• **What this task involves**:
From the top of the records below down to the line containing "layout (R208). -/", reproduce every line exactly.

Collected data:
╭──

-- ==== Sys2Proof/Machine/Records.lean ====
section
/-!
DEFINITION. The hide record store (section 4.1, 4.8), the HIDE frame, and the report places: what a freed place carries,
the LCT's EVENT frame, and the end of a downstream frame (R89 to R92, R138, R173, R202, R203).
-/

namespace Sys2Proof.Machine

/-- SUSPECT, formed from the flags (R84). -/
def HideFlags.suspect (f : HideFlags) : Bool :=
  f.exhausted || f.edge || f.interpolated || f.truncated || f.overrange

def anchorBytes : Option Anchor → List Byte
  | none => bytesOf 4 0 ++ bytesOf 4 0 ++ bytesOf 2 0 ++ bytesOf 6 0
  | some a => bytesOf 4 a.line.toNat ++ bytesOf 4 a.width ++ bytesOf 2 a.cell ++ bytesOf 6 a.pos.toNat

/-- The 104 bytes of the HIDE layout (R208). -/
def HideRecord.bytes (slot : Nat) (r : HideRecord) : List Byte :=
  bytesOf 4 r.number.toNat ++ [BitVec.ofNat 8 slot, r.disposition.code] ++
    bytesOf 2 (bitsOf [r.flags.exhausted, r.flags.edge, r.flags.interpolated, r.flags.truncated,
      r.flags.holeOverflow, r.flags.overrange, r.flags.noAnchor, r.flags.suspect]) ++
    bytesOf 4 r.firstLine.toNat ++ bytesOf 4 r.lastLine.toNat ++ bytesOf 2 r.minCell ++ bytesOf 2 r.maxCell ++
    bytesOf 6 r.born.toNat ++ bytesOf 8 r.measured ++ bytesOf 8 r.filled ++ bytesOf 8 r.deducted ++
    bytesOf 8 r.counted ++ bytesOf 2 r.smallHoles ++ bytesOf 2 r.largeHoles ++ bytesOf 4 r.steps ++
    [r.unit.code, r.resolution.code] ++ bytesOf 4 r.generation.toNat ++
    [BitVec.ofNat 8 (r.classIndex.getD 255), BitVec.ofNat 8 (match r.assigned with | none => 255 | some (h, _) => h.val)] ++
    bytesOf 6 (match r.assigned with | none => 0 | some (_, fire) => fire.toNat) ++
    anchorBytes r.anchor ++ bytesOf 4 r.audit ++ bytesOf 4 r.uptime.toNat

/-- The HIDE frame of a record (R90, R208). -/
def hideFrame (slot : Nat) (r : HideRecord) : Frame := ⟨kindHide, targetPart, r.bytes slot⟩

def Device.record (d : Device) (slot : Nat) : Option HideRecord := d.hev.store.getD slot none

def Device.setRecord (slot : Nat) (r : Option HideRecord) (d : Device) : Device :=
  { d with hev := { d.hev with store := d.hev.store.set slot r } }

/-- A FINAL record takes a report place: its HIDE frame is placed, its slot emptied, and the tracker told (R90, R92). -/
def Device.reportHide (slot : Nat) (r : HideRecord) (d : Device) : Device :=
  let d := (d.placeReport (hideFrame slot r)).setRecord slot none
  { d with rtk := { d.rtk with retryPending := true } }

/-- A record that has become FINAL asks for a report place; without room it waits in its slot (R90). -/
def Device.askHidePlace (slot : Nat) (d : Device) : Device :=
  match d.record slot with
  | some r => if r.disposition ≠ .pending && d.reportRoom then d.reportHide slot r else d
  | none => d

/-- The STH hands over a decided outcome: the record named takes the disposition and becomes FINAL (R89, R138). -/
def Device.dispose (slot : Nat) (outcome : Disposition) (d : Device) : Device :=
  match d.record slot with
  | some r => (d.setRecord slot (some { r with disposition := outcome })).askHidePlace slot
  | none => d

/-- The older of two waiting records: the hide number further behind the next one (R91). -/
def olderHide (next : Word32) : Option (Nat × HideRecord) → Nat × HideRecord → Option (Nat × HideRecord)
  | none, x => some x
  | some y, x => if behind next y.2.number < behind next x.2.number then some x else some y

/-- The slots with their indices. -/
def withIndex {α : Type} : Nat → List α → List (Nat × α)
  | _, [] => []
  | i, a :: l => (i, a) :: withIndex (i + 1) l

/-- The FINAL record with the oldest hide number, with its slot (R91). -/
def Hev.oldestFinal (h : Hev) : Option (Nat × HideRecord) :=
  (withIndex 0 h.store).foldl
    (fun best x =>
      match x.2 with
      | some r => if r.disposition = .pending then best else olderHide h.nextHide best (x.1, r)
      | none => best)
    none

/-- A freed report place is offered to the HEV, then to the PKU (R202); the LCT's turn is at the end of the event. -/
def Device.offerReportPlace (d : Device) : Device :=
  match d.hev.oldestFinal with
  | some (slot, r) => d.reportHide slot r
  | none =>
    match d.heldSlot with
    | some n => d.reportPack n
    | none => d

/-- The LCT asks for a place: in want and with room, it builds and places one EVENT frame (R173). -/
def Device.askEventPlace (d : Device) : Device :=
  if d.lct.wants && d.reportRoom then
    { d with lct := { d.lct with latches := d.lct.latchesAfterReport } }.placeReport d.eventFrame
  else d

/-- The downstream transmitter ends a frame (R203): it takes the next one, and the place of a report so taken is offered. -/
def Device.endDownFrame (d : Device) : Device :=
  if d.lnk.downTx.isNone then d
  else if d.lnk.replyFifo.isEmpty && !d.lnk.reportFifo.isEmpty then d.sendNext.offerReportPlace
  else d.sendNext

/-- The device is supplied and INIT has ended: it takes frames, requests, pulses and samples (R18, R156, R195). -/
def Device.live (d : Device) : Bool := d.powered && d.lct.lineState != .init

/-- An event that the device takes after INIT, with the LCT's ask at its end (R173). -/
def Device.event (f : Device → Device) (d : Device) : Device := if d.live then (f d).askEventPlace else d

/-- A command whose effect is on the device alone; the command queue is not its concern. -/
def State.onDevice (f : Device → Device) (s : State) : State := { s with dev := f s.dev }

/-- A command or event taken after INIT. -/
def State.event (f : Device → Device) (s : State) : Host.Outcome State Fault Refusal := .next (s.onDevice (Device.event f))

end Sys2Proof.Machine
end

╰──

• **Solution**:
-- ==== Sys2Proof/Machine/Records.lean ====
section
/-!
DEFINITION. The hide record store (section 4.1, 4.8), the HIDE frame, and the report places: what a freed place carries,
the LCT's EVENT frame, and the end of a downstream frame (R89 to R92, R138, R173, R202, R203).
-/

namespace Sys2Proof.Machine

/-- SUSPECT, formed from the flags (R84). -/
def HideFlags.suspect (f : HideFlags) : Bool :=
  f.exhausted || f.edge || f.interpolated || f.truncated || f.overrange

def anchorBytes : Option Anchor → List Byte
  | none => bytesOf 4 0 ++ bytesOf 4 0 ++ bytesOf 2 0 ++ bytesOf 6 0
  | some a => bytesOf 4 a.line.toNat ++ bytesOf 4 a.width ++ bytesOf 2 a.cell ++ bytesOf 6 a.pos.toNat

/-- The 104 bytes of the HIDE layout (R208). -/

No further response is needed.